◆ **REQUIREMENT**
Retype word for word the lines of the data below, from the first to the one bearing "(spec/43_state_machine.md R150), COMPRESS", with that one included.

►

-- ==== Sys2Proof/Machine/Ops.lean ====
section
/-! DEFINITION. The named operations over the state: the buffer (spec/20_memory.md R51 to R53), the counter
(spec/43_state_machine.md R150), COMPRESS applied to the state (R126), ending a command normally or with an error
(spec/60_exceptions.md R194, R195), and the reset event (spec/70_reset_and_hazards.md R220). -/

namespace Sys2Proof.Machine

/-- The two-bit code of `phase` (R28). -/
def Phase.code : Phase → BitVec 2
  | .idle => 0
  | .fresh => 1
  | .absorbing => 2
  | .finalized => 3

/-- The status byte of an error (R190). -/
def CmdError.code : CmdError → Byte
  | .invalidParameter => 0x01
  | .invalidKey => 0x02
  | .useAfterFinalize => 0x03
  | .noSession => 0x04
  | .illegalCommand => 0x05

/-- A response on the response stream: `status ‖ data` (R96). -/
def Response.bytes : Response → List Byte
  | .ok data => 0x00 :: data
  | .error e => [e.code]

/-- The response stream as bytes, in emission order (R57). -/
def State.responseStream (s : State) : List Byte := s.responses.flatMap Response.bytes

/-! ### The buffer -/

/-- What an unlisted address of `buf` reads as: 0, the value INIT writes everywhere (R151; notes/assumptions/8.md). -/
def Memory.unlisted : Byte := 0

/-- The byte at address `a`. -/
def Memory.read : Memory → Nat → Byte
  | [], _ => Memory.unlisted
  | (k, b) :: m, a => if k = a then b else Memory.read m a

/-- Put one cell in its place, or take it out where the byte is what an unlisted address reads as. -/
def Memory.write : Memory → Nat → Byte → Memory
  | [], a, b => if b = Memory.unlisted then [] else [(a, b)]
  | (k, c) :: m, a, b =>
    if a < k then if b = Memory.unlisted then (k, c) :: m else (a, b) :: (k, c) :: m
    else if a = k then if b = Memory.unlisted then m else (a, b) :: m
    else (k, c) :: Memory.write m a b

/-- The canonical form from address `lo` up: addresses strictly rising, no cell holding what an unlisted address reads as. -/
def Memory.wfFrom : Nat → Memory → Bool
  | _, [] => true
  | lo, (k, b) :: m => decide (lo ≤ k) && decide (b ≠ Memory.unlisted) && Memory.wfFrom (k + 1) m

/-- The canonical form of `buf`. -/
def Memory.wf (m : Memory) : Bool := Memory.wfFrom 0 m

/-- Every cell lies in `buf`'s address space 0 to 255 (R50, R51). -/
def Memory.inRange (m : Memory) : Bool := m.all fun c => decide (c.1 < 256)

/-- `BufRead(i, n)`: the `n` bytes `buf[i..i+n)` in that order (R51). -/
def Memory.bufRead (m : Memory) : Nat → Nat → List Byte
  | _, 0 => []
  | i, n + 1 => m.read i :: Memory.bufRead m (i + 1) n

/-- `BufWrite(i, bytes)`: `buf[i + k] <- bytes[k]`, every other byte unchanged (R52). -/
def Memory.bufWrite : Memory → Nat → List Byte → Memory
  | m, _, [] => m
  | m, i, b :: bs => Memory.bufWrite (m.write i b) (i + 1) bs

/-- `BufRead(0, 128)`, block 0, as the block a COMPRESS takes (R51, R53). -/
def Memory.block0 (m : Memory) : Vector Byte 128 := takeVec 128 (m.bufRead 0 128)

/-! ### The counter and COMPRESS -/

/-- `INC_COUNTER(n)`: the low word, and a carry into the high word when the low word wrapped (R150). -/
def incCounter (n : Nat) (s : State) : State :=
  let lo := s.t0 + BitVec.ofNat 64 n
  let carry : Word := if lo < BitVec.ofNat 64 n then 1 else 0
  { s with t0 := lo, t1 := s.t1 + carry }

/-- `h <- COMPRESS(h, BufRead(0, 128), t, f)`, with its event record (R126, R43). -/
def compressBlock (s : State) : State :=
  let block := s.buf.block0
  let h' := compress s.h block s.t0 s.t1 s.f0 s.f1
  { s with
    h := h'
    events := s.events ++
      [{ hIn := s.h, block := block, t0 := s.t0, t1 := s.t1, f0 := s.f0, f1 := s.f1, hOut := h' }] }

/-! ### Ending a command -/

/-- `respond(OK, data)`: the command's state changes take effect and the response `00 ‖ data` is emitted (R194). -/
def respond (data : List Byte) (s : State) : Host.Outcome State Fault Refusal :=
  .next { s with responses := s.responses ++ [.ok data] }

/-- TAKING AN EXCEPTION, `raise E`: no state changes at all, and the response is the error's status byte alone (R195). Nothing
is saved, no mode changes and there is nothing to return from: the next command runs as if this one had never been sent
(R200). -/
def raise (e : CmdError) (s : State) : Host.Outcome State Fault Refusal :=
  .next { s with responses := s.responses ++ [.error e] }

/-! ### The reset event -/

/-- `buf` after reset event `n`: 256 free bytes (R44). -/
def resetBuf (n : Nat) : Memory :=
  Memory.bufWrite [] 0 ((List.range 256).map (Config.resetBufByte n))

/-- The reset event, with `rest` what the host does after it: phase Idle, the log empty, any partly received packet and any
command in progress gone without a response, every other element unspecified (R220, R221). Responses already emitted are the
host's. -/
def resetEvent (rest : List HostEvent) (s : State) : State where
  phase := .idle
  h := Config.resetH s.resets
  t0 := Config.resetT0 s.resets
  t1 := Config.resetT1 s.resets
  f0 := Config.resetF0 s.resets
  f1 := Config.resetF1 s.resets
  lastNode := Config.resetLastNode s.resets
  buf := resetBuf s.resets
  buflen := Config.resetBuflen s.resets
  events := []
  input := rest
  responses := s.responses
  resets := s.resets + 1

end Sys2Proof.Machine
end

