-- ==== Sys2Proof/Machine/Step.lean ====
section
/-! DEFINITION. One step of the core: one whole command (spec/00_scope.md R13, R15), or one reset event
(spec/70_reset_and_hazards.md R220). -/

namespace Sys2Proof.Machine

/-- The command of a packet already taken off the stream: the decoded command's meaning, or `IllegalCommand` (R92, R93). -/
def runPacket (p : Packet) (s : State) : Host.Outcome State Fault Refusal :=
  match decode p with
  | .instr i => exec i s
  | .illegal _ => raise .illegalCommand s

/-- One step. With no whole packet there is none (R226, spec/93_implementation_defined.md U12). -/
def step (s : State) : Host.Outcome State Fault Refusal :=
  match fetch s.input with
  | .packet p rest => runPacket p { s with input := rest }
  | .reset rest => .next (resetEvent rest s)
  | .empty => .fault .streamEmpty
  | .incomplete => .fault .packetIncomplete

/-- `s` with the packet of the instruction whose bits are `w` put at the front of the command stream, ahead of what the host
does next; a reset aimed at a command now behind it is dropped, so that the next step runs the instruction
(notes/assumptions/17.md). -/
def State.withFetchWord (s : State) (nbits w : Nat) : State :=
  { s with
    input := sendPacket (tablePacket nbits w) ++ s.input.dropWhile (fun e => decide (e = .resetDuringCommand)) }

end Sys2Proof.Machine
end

◄

◆ **FINISHED EXERCISE**
-- ==== Sys2Proof/Machine/Ops.lean ====
section
/-! DEFINITION. The named operations over the state: the buffer (spec/20_memory.md R51 to R53), the counter
(spec/43_state_machine.md R150), COMPRESS applied to the state (R126), ending a command normally or with an error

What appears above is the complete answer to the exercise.